Eversource, Avangrid artificially constrained gas pipeline capacity for years, report argues

Researchers estimate withholding of pipeline capacity cost New England electricity customers $3.6 billion over the past three years. Eversource called the report a “complete fabrication.”

by Gavin Bade, Utility Dive
Oct. 11, 2017

A new academic analysis argues gas utility subsidiaries of Avangrid and Eversource have artificially constrained gas pipeline capacity in New England for years, driving up natural gas and electricity prices and potentially violating federal laws.

The systematic withholding of pipeline capacity, particularly on the coldest days, has cost New England electricity consumers $3.6 billion in higher prices over the past three years, according to “Vertical Market Power in Interconnected Natural Gas and Electricity Markets,” a new white paper posted by the Massachusetts Institute of Technology on Wednesday.

A group of university researchers working with the Environmental Defense Fund found that local gas distribution utilities owned by the two holding companies regularly scheduled more gas than they needed on the Algonquin Pipeline in Connecticut and Massachusetts, only to cancel some of the orders later in the day — too late for the pipeline space to be resold.

This practice, referred to as down-scheduling, “essentially locks up some pipeline capacity,” said Matthew Zaragoza-Watkins, an assistant professor at Vanderbilt University and co-author of the report. On the worst days, including during the Polar Vortex of 2013-2014, up to 7% of Algonquin’s capacity could be artificially constrained.

“When you relate that back to gas-fired generators, that’s about 28% of the gas that would be demanded,” Zaragoza-Watkins said.

This “capacity withholding,” researchers wrote, “increased average gas and electricity prices by 38% and 20%, respectively, over the three year period we study.”
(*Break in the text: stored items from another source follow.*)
-- ==== Sys2Proof/Certificates/Slice0/Obligations.lean ====
section
/-! DEFINITION. The statements for the provers. -/

open Sys2Proof Sys2Proof.Machine Sys2Proof.Safety

/-- A step runs the front command. For every command c and queue rest q, a step at a state whose queue is c followed by q is exec
of c at the state with queue q. (R26.) -/
def Obligations.StepRunsFront : Prop :=
  ∀ (c : Instr) (q : List Instr) (s : State),
    step { s with pending := c :: q } = exec c { s with pending := q }

/-- On an empty queue a step lets one nanosecond pass. With no command waiting a step answers the tick: an unpowered part stays as
it is, a powered one has one more nanosecond on its clock, and its numeric sensors refresh every 100 ms; registers, messages sent, tier
memory, dispatch and clusters stay. That an empty queue lets time pass is the model's choice (log entry 1). (R803, R831, R887.) -/
def Obligations.IdleStepTicks : Prop :=
  ∀ (s : State), s.pending = [] → step s = .next s.tick ∧ (s.off = true → s.tick = s) ∧
    (s.off = false → s.tick.now = s.now + 1) ∧ s.tick.regs = s.regs ∧ s.tick.pending = [] ∧ s.tick.out = s.out ∧
    s.tick.mem = s.mem ∧ s.tick.disp = s.disp ∧ s.tick.clusters = s.clusters ∧
    (s.off = false → s.tick.mgmt.sensed =
      if (s.now + 1) % 100000000 = 0 then (List.range 16).map fun i => s.sensorReading (i + 1) else s.mgmt.sensed)

/-- What reset leaves. State.reset is canonical, its queue and its staged sets are empty, every register reads its reset value,
and the reset values of RAS_HANG_CFG, RAS_ESC_CFG, FWU_GRAFT_CFG.WINDOW_S and RAS_EVENT_COUNT.TOTAL are those of R742, R743, R796
and R751. The values the spec leaves open are the model's (log entry 3) and are not stated. (R742, R743, R796, R751.) -/
def Obligations.ResetLeaves : Prop :=
  Good State.reset ∧ State.reset.pending = [] ∧ (∀ a, State.reset.reg a = regDefault a) ∧ State.reset.staged = [] ∧
  (State.reset.fld F.RAS_HANG_CFG_STEP_BUDGET_MS = 1000 ∧ State.reset.fld F.RAS_HANG_CFG_STALL_US = 10 ∧
    State.reset.fld F.RAS_HANG_CFG_HUB_STALL_US = 1000) ∧
  (State.reset.fld F.RAS_ESC_CFG_CLU_WINDOW_S = 60 ∧ State.reset.fld F.RAS_ESC_CFG_CLU_RESET_LIMIT = 8 ∧
    State.reset.fld F.RAS_ESC_CFG_STRIKE_LIMIT = 3 ∧ State.reset.fld F.RAS_ESC_CFG_QUAD_LIMIT = 4 ∧
    State.reset.fld F.RAS_ESC_CFG_COMPUTE_LIMIT = 2 ∧ State.reset.fld F.RAS_ESC_CFG_UPPER_WINDOW_S = 600) ∧
  State.reset.fld F.FWU_GRAFT_CFG_WINDOW_S = 900 ∧ State.reset.fld F.RAS_EVENT_COUNT_TOTAL = 0

/-- Every step keeps the stores canonical. For every state s whose stores are in canonical form (registers, staged sets, clusters,
slices, pads, their code words, tier lines, context slots, flash), if a step at s answers next t, the stores of t are in canonical
form. (R26, R253, R258, R587.) -/
def Obligations.StepKeepsGood : Prop :=
  ∀ (s t : State), Good s → step s = .next t → Good t

/-- Every command answers a next state and leaves the queue. For every command c and every state s, exec c s answers a next state,
never a fault or a refusal, and the queue of that state is the queue of s. (R26.) -/
def Obligations.EveryCommandAnswers : Prop :=
  ∀ (c : Instr) (s : State), Does c s fun t => t.pending = s.pending

/-- Only a loss of the input turns the clock back. No command but EOFF_N, INPUT_LOSS and INPUT_OVERVOLTAGE changes the present
time; each of these sets it to 0 on a powered part and leaves it on an unpowered one. That the clock counts from power-on is the
model's choice (log entry 1). (R617, R666, R869, R870.) -/
def Obligations.OnlyPowerLossTurnsBackTheClock : Prop :=
  ∀ (c : Instr) (s t : State), exec c s = .next t →
    (c ≠ .eoffN → c ≠ .inputLoss → c ≠ .inputOvervoltage → t.now = s.now) ∧
    (c = .eoffN ∨ c = .inputLoss ∨ c = .inputOvervoltage → t.now = (if s.off then s.now else 0))

/-- Which commands may write the flash, the fuses and the tables. A command outside the list of those that may write it leaves
unchanged: the flash, the cold frame, the Repair partition, the context slots, the window sets and image table, the test access
port, the staged sets, the configuration space, and the controllers' timers. (R293, R587, R309, R346, R822, R880.) -/
def Obligations.StoresStayApart : Prop :=
  ∀ (c : Instr) (s t : State), exec c s = .next t →
    (mayWriteFlash c = false → t.flash = s.flash) ∧ (mayWriteFrame c = false → t.cold = s.cold) ∧
    (mayWriteRepair c = false → t.repair = s.repair) ∧ (mayWriteSlots c = false → t.disp.slots = s.disp.slots) ∧
    (mayWriteTables c = false →
      t.disp.windows = s.disp.windows ∧ t.disp.setTenant = s.disp.setTenant ∧ t.disp.images = s.disp.images) ∧
    (mayWriteTap c = false → t.tap = s.tap) ∧ (mayWriteStaged c = false → t.staged = s.staged) ∧
    (mayWriteConfig c = false → t.host.cfg = s.host.cfg) ∧ (mayWriteLeases c = false → t.ctl = s.ctl)

/-- A write that a block does not take is counted and has no effect. For each row that is a write to one register block: where the
writer cannot reach the part, the state stays; where the host does not see the block, or its power domain is off,
HST_ERR.BUSY_WRITE counts the write up to its maximum and the writer's read latch of the block closes, and nothing else changes;
the write of a controller without the lease is discarded as stale, counted in STALE_WRITES up to its maximum and answered as
refused. The commands of the download interface, which SEEDBED serves too, do nothing where the host does not reach the part. (R570,
R571, R572, R722, R800.) -/
def Obligations.ShutBlocksCountTheWrite : Prop :=
  (∀ (c : Instr) (w : Agent) (b : Nat) (s : State), gatedRow c = some (w, b) →
    (s.reaches w = false → exec c s = .next s) ∧
    (s.reaches w = true → s.holdsLease w = true → w = .host ∧ s.blockSeen b = false ∨ s.blockOn b = false →
      exec c s = .next ((s.closeLatch w b).addSat F.HST_ERR_BUSY_WRITE 1)) ∧
    (s.reaches w = true → s.holdsLease w = false →
      Does c s fun t => t = s.staleWrite (decide (w = .ctlB)) 0 ∧ .ctlAnswer (decide (w = .ctlB)) false ∈ t.out ∧
        t.fld F.RAS_LEASE_STALE_WRITES = min (s.fld F.RAS_LEASE_STALE_WRITES + 1)
          (2 ^ (F.RAS_LEASE_STALE_WRITES.hi + 1 - F.RAS_LEASE_STALE_WRITES.lo) - 1))) ∧
  ∀ (c : Instr) (s : State), seedRow c = true → s.reaches .host = false → exec c s = .next s

/-- A local store reads back and disturbs nothing else. Bytes written to a cluster's slice or pad read back; every other byte of
it, every byte of other clusters and every byte of the other memory reads as before; registers, tier memory, clusters and dispatch
stay. (R253, R258.) -/
def Obligations.LocalStoresReadBack : Prop :=
  ∀ (s : State) (p : Nat) (sl : Bool) (o : Nat) (data : Bytes), o + data.length ≤ localSize sl →
    (s.localWrite p sl o data).localRead p sl o data.length = data ∧
    (∀ q x n, x + n ≤ localSize sl → q ≠ p ∨ x + n ≤ o ∨ o + data.length ≤ x →
      (s.localWrite p sl o data).localRead q sl x n = s.localRead q sl x n) ∧
    (∀ q x n, (s.localWrite p sl o data).localRead q (!sl) x n = s.localRead q (!sl) x n) ∧
    (s.localWrite p sl o data).regs = s.regs ∧ (s.localWrite p sl o data).mem = s.mem ∧
    (s.localWrite p sl o data).clusters = s.clusters ∧ (s.localWrite p sl o data).disp = s.disp

/-- The element-wise vector operations write the rules' results. With operands read and no adder upset pending, VADD, VMUL, VMAX,
VMIN and VCMP write the operation of A and B element by element, VFMA writes A times B plus C with one rounding, and VSELECT
writes A where C is not zero and B elsewhere, each converted to FMT_OUT. (R103, R104, R223, R224, R226.) -/
def Obligations.ElementwiseOperationsCompute : Prop :=
  (∀ (s s1 : State) (p : Nat) (d : Desc) (a b c : List FVal) (op : FVal → FVal → FVal) (adds : Bool),
    (hOpcode d.words = 0x20 ∧ adds = true ∧ op = FVal.add (modeOf d.words)) ∨ (hOpcode d.words = 0x21 ∧ adds = false ∧ op = FVal.mul) ∨
    (hOpcode d.words = 0x23 ∧ adds = false ∧ op = FVal.vmax) ∨ (hOpcode d.words = 0x24 ∧ adds = false ∧ op = FVal.vmin) ∨
    (hOpcode d.words = 0x25 ∧ adds = false ∧ op = fun x y => .fin false (bit (relate (vSubop d.words) x y)) 0) →
    s.readOperands p d true false 0 = (s1, some (a, b, c)) → adds = false ∨ (s1.clu p).upset = false →
    s.execDesc p d = s1.writeValues p d .none ((a.zip b).map fun q => op q.1 q.2) (List.replicate a.length 0)) ∧
  (∀ (s s1 : State) (p : Nat) (d : Desc) (a b c : List FVal), hOpcode d.words = 0x22 →
    s.readOperands p d true true (hFmtB d.words) = (s1, some (a, b, c)) → (s1.clu p).upset = false →
    s.execDesc p d = s1.writeValues p d .none (((a.zip b).zip c).map fun q => (q.1.1.mul q.1.2).add (modeOf d.words) q.2)
      (List.replicate a.length 0)) ∧
  (∀ (s s1 : State) (p : Nat) (d : Desc) (a b c : List FVal), hOpcode d.words = 0x26 →
    s.readOperands p d true true (vselectFmt d.words) = (s1, some (a, b, c)) →
    s.execDesc p d = s1.writeValues p d .none (((a.zip b).zip c).map fun q => if q.2.isZero then q.1.2 else q.1.1)
      (List.replicate a.length 0))

/-- A commit of an empty set clears PENDING and changes nothing. For every writer and block whose COMMIT register is reached, if
the writer has no staged value of the block, COMMIT leaves the state as it was but for PENDING, which is 0, and the writer's read
latch of the block, which any access by a write closes. While an earlier commit of the block still waits, PENDING stays 1, by the
model's choice (log entry 70). (R825, R498, R541.) -/
def Obligations.EmptyCommitClearsPending : Prop :=
  ∀ (s : State) (w : Agent) (b g : Nat), Accepts s w b → commitReg b = some g → s.stagedSet w b = [] →
    (s.commitWaits b = false → exec (.commit w b) s = .next ((s.closeLatch w b).setFld (commitPending g) 0)) ∧
    (s.commitWaits b = true → exec (.commit w b) s = .next (s.closeLatch w b))

/-- Events fill the ring and raise their vectors. Raising an event writes time and information to ring entry TOTAL mod 256, leaves
every other entry, and counts TOTAL up to its maximum; a FAULT or CRIT event then raises VEC_FAULT while FAULT_EN is 1, a WARN
event VEC_WARN while WARN_EN is 1, and an INFO event no vector. (R737, R738.) -/
def Obligations.EventsFillTheRing : Prop :=
  ∀ (s : State) (c x d i : Nat), i = s.fld F.RAS_EVENT_COUNT_TOTAL % 256 →
    ∃ u : State, RegsBut [eventTimeReg i, eventInfoReg i, F.RAS_EVENT_COUNT_TOTAL.reg] s u ∧ u.out = s.out ∧
      u.reg (eventTimeReg i) = s.stepClock ∧ u.reg (eventInfoReg i) = eventInfo c x d ∧
      u.fld F.RAS_EVENT_COUNT_TOTAL = min (s.fld F.RAS_EVENT_COUNT_TOTAL + 1) 0xFFFFFFFF ∧
      (severityOf c = 0 → s.raiseEvent c x d = u) ∧
      (severityOf c = 1 → s.raiseEvent c x d =
        if s.fld F.RAS_EVENT_CFG_WARN_EN = 1 then u.raiseVector (s.fld F.RAS_EVENT_CFG_VEC_WARN) else u) ∧
      (2 ≤ severityOf c → s.raiseEvent c x d =
        if s.fld F.RAS_EVENT_CFG_FAULT_EN = 1 then u.raiseVector (s.fld F.RAS_EVENT_CFG_VEC_FAULT) else u) ∧
      (∀ j, j < 256 → (s.raiseEvent c x d).reg (eventTimeReg j) = u.reg (eventTimeReg j) ∧
        (s.raiseEvent c x d).reg (eventInfoReg j) = u.reg (eventInfoReg j))

/-- The identification register reads 0x1000_996B. In Capture-DR under IDCODE the edge loads 32 bits that spell 0x1000996B, which
is version 1, part number 0x0009, manufacturer 0x4B5 and a 1; the instruction and the registers stay. (R882.) -/
def Obligations.IdentificationReads : Prop :=
  (∀ (s : State) (tms tdi : Bool) (pads : List Bool), s.off = false → s.tap.trst = true → s.tap.state = .capDr → s.tap.ir = tapIdcode →
    Does (.tckRisingEdge tms tdi pads) s fun t => t.tap.shift.length = 32 ∧ numLow t.tap.shift = 0x1000996B ∧
      t.tap.ir = tapIdcode ∧ t.regs = s.regs) ∧
  0x1000996B = 0x1 * 2 ^ 28 + 0x0009 * 2 ^ 12 + 0x4B5 * 2 ^ 1 + 1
Eversource officials called the report “a complete fabrication” and denied engaging “in any behavior to underutilize capacity to ‘artificially constrain capacity.'”

“The pipeline capacity we reserve is done so to meet the needs of our customers, no other purpose,” Media Relations Manager Tricia Taskey Modifica wrote to Utility Dive. Avangrid did not return requests for comment.

It does not appear either company broke any contract laws or market rules with their behavior, researchers said. But if the report’s findings are accurate, industry lawyers say they could amount to violations of federal law — and become one of the biggest price manipulation scandals since the California energy crisis.

“If this analysis is correct, honestly, this isn’t a whole lot short of Enron,” said Andy Weissman, senior counsel at the Washington, D.C., law firm Pillsbury. “If customers really paid $3.6 billion as a result of withheld capacity … that is a big time scandal that is going to lead to huge litigation.”